As the lines appear below, please set them down exactly, starting at the first and finishing with the one containing "are there. -/".

(Saved entries)
____________

-- ==== Sys2Proof/Machine/Dgs.lean ====
section
/-! DEFINITION. The digest service (R265 to R279, R284, R285): contexts, their commands and data writes, the cores'
round robin, results and comparisons. -/
namespace Sys2Proof.Machine

/-! ## A context's configuration -/

def Ctx.mode (x : Ctx) : Nat := field x.cfg 3 0
def Ctx.alg (x : Ctx) : Nat := field x.cfg 15 8
def Ctx.lastword (x : Ctx) : Bool := bit x.cfg 16
def Ctx.msgLen (x : Ctx) : Nat := x.lenLo.toNat + 2 ^ 32 * x.lenHi.toNat

/-- Is the result squeezed: SHAKE, cSHAKE, KMACXOF? -/
def Ctx.xof (x : Ctx) : Bool := (x.mode == 0 && decide (0x0B ≤ x.alg)) || x.mode == 3

/-- The block of the context's algorithm in bytes (R265). -/
def Ctx.block (x : Ctx) : Nat := if x.mode ≤ 1 then hashBlock x.alg else kmacRate x.alg

/-- The length of the whole result (R275). -/
def Ctx.resultLen (x : Ctx) : Nat :=
  let n := field x.outlen 16 0
  match x.mode with
  | 0 => if x.alg < 0x0B then hashLen x.alg else if n = 0 then 64 else n
  | 1 => hashLen x.alg
  | _ => if n = 0 then 64 else n

/-- Is the configuration valid at OPEN (R285, R275)? -/
def Ctx.valid (x : Ctx) : Bool :=
  let n := field x.outlen 16 0
  match x.mode with
  | 0 => decide (1 ≤ x.alg) && decide (x.alg ≤ 0x0E) && (!x.xof || decide (n ≤ 65536))
  | 1 => hmacCodes.contains x.alg
  | 2 => (x.alg == 1 || x.alg == 2) && decide (n ≤ 64)
  | 3 => (x.alg == 1 || x.alg == 2) && decide (n ≤ 65536)
  | _ => false

/-- Does a parameter header lead the data (R271)? 0 none, 1 S alone, 2 N and S. -/
def Ctx.header (x : Ctx) : Nat := if 2 ≤ x.mode then 1 else if x.mode = 0 && decide (0x0D ≤ x.alg) then 2 else 0

/-- The header's length once the bytes that state it are there. -/
def Ctx.headerLen (x : Ctx) : Option Nat :=
  let have_ (n : Nat) : Option Nat := if n ≤ x.data.length then some n else none
  match x.header with
  | 0 => some 0
  | 1 => if x.data.length < 1 then none else have_ (1 + leField x.data 0 1)
  | _ =>
    let n := leField x.data 0 1
    if x.data.length < 2 + n then none else have_ (2 + n + leField x.data (1 + n) 1)

/-- Message bytes absorbed (R271): what follows the header. -/
def Ctx.counted (x : Ctx) : Nat := match x.headerLen with | some n => x.data.length - n | none => 0

/-- `DGS_STS.SPACE` (R269): free input words, two blocks less what is buffered. -/
def Ctx.space (x : Ctx) : Nat := if x.state = 1 then (2 * x.block - x.waiting) / 4 else 0

/-- Padding bytes that every message takes at least (FIPS 180-4, FIPS 202; KMAC encodes L after the message). -/
def Ctx.padMin (x : Ctx) : Nat :=
  if 2 ≤ x.mode then 4 else if x.alg ≤ 2 then 9 else if x.alg ≤ 6 then 17 else 1

/-! ## The tenant's contexts -/

/-- The context that a tenant's `DGS_CTX` selects. -/
def State.dgsSel (s : State) (t : Nat) : Nat := s.regField (.tdgs t) 0x100 9 0

def State.dgsCur (s : State) (t : Nat) : Ctx := s.ctx t (s.dgsSel t)

def State.setCur (s : State) (t : Nat) (x : Ctx) : State := s.setCtx t (s.dgsSel t) x

/-- Set a flag of the selected context. -/
def State.dgsErr (s : State) (t b : Nat) : State := s.dgsFlag t (s.dgsSel t) b

/-- Clear the selected context with a flag. -/
def State.dgsKill (s : State) (t b : Nat) : State := s.dgsClear t (s.dgsSel t) b

/-- Slots in use by a tenant, and on the device. -/
def State.slotUse (s : State) (t : Nat) : Nat := (s.ctxs.filter fun p => p.1 / 1024 == t && p.2.state != 0).length
def State.slotUseAll (s : State) : Nat := Cells.count (fun x : Ctx => x.state != 0) s.ctxs

/-! ## Cores (R268) -/

/-- Has the context a block for a core: a whole one buffered, or blocks owed, and no core on it yet? -/
def State.blockPending (s : State) (k : Nat) (x : Ctx) : Bool :=
  (x.state == 1 || x.state == 2) && (decide (x.block ≤ x.waiting) || x.extra != 0) && !s.dgs.cores.any fun p => p.2 == k

/-- The first pending context after a place, in cyclic order of tenant and local number. -/
def nextAfter (l : List Nat) (last : Nat) : Option Nat :=
  match l.find? fun k => decide (last < k) with
  | some k => some k
  | none => l.head?

/-- The context the round robin serves next: tenants in turn, and a tenant's contexts in turn (R268). -/
def State.nextContext (s : State) : Option Nat :=
  let pend := (s.ctxs.filter fun p => s.blockPending p.1 p.2).map fun p => p.1
  let ts := (pend.map fun k => k / 1024).eraseDups
  match nextAfter ts s.dgs.lastTenant with
  | some t => nextAfter (pend.filter fun k => k / 1024 == t) (t * 1024 + countAt s.dgs.lastCtx t)
  | none => none

/-- Does a core take blocks: in service and not drained (R35, `RST_DCORE.DRAIN`, R445)? -/
def State.coreServes (s : State) (c : Nat) : Bool := !s.dgs.dead.contains c && !bit (s.reg .rst 0x138) c

/-- An idle core takes the next pending context. -/
def State.coreTake (s : State) (c : Nat) : State :=
  if !s.coreServes c || s.dgs.cores.any (fun p => p.1 == c) then s
  else match s.nextContext with
    | some k => { s with dgs := { s.dgs with cores := Cells.put s.dgs.cores c k, lastTenant := k / 1024
                                             lastCtx := Cells.set (fun _ => 0) s.dgs.lastCtx (k / 1024) (k % 1024) } }
    | none => s

/-- Every idle core takes what is pending. -/
def State.feedCores (s : State) : State := (List.range 16).foldl (fun s c => s.coreTake c) s

/-! ## Finalising -/

/-- The result of a context over all it absorbed (R272, R278): the same as the opcodes of R167 give. -/
def Ctx.final (x : Ctx) : Bytes :=
  let n := x.resultLen
  let h := x.headerLen.getD 0
  let m := x.data.drop h
  let custom := if x.header = 2 then (cshakeHead x.data).2.1 else slice x.data 1 (h - 1)
  match x.mode with
  | 0 => fit n (Config.prim (.hash x.alg) (if x.header = 2 then [m, (cshakeHead x.data).1, custom] else [m]))
  | 1 => fit n (Config.prim (.hmac x.alg) [x.secret, m])
  | md => fit n (Config.prim (.kmac x.alg (md == 3) n) [x.secret, m, custom])

/-- The end of the message (R272): the last blocks are owed to a core; a header that disagrees with the bytes written
clears the context (R271). -/
def State.dgsFinalise (s : State) (t c : Nat) : State :=
  let x := s.ctx t c
  match x.headerLen with
  | none => s.dgsClear t c 3
  | some _ =>
    let owed := ceilDiv (x.waiting % x.block + x.padMin) x.block + (if x.mode = 1 then 1 else 0)
    (s.setCtx t c { x with state := 2, extra := x.extra + owed, waiting := x.waiting - x.waiting % x.block }).feedCores

/-- DONE: the result window is valid, and the page's `INTSTS` DONE sets (R274, R285). -/
def State.dgsDone (s : State) (t c : Nat) : State :=
  let x := s.ctx t c
  let x := if x.squeezing then { x with squeezing := false } else { x with result := x.final, window := 0 }
  (s.setCtx t c { x with state := 3, readWords := [], spent := false, data := [], secret := if x.keyed then [] else x.secret }).setInt (.tdgs t) 16

/-- A core ends a block (R268): the context advances, or is DONE after its last; the core takes the next one. -/
def State.blockDone (s : State) (core : Nat) : State :=
  match lookup s.dgs.cores core with
  | none => s
  | some k =>
    let t := k / 1024
    let c := k % 1024
    let x := s.ctx t c
    let s := { s with dgs := { s.dgs with cores := Cells.erase s.dgs.cores core } }
    let s :=
      if x.state = 1 || x.state = 2 then
        let x := if x.block ≤ x.waiting then { x with waiting := x.waiting - x.block } else { x with extra := x.extra - 1 }
        let s := s.setCtx t c x
        if x.state = 2 && x.extra == 0 && decide (x.waiting < x.block) then s.dgsDone t c else s
      else s
    s.feedCores

def execDgsBlockDone (core : Nat) (s : State) : Out := s.clocked (.next (s.blockDone core))

/-! ## Absorbing -/

/-- The longest message of the algorithm: 2^61 − 1 bytes for SHA-224 and SHA-256 (R273); HMAC's key block is part of what its
hash takes. -/
def Ctx.tooLong (x : Ctx) : Bool :=
  decide (x.mode ≤ 1) && decide (x.alg ≤ 2) && decide (2 ^ 61 ≤ x.counted + (if x.mode = 1 then x.block else 0))

/-- Absorb some bytes; in COUNT mode those beyond the message's length are ignored, and reaching it finalises. -/
def State.dgsAbsorb (s : State) (t c : Nat) (bs : Bytes) : State :=
  let step (x : Ctx) (b : Byte) : Ctx :=
    if !x.lastword && x.headerLen.isSome && decide (x.msgLen ≤ x.counted) then x
    else { x with data := x.data ++ [b], waiting := x.waiting + 1 }
  let x := bs.foldl step (s.ctx t c)
  let x := { x with count := x.counted }
  let s := s.setCtx t c x
  if x.tooLong then s.dgsClear t c 2
  else if !x.lastword && x.headerLen.isSome && decide (x.msgLen ≤ x.counted) then s.dgsFinalise t c
  else s.feedCores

____________

- [Exercise solution]:
-- ==== Sys2Proof/Machine/Dgs.lean ====
section
/-! DEFINITION. The digest service (R265 to R279, R284, R285): contexts, their commands and data writes, the cores'
round robin, results and comparisons. -/
namespace Sys2Proof.Machine

/-! ## A context's configuration -/

def Ctx.mode (x : Ctx) : Nat := field x.cfg 3 0
def Ctx.alg (x : Ctx) : Nat := field x.cfg 15 8
def Ctx.lastword (x : Ctx) : Bool := bit x.cfg 16
def Ctx.msgLen (x : Ctx) : Nat := x.lenLo.toNat + 2 ^ 32 * x.lenHi.toNat

/-- Is the result squeezed: SHAKE, cSHAKE, KMACXOF? -/
def Ctx.xof (x : Ctx) : Bool := (x.mode == 0 && decide (0x0B ≤ x.alg)) || x.mode == 3

/-- The block of the context's algorithm in bytes (R265). -/
def Ctx.block (x : Ctx) : Nat := if x.mode ≤ 1 then hashBlock x.alg else kmacRate x.alg

/-- The length of the whole result (R275). -/
def Ctx.resultLen (x : Ctx) : Nat :=
  let n := field x.outlen 16 0
  match x.mode with
  | 0 => if x.alg < 0x0B then hashLen x.alg else if n = 0 then 64 else n
  | 1 => hashLen x.alg
  | _ => if n = 0 then 64 else n

/-- Is the configuration valid at OPEN (R285, R275)? -/
def Ctx.valid (x : Ctx) : Bool :=
  let n := field x.outlen 16 0
  match x.mode with
  | 0 => decide (1 ≤ x.alg) && decide (x.alg ≤ 0x0E) && (!x.xof || decide (n ≤ 65536))
  | 1 => hmacCodes.contains x.alg
  | 2 => (x.alg == 1 || x.alg == 2) && decide (n ≤ 64)
  | 3 => (x.alg == 1 || x.alg == 2) && decide (n ≤ 65536)
  | _ => false

/-- Does a parameter header lead the data (R271)? 0 none, 1 S alone, 2 N and S. -/
def Ctx.header (x : Ctx) : Nat := if 2 ≤ x.mode then 1 else if x.mode = 0 && decide (0x0D ≤ x.alg) then 2 else 0

/-- The header's length once the bytes that state it are there. -/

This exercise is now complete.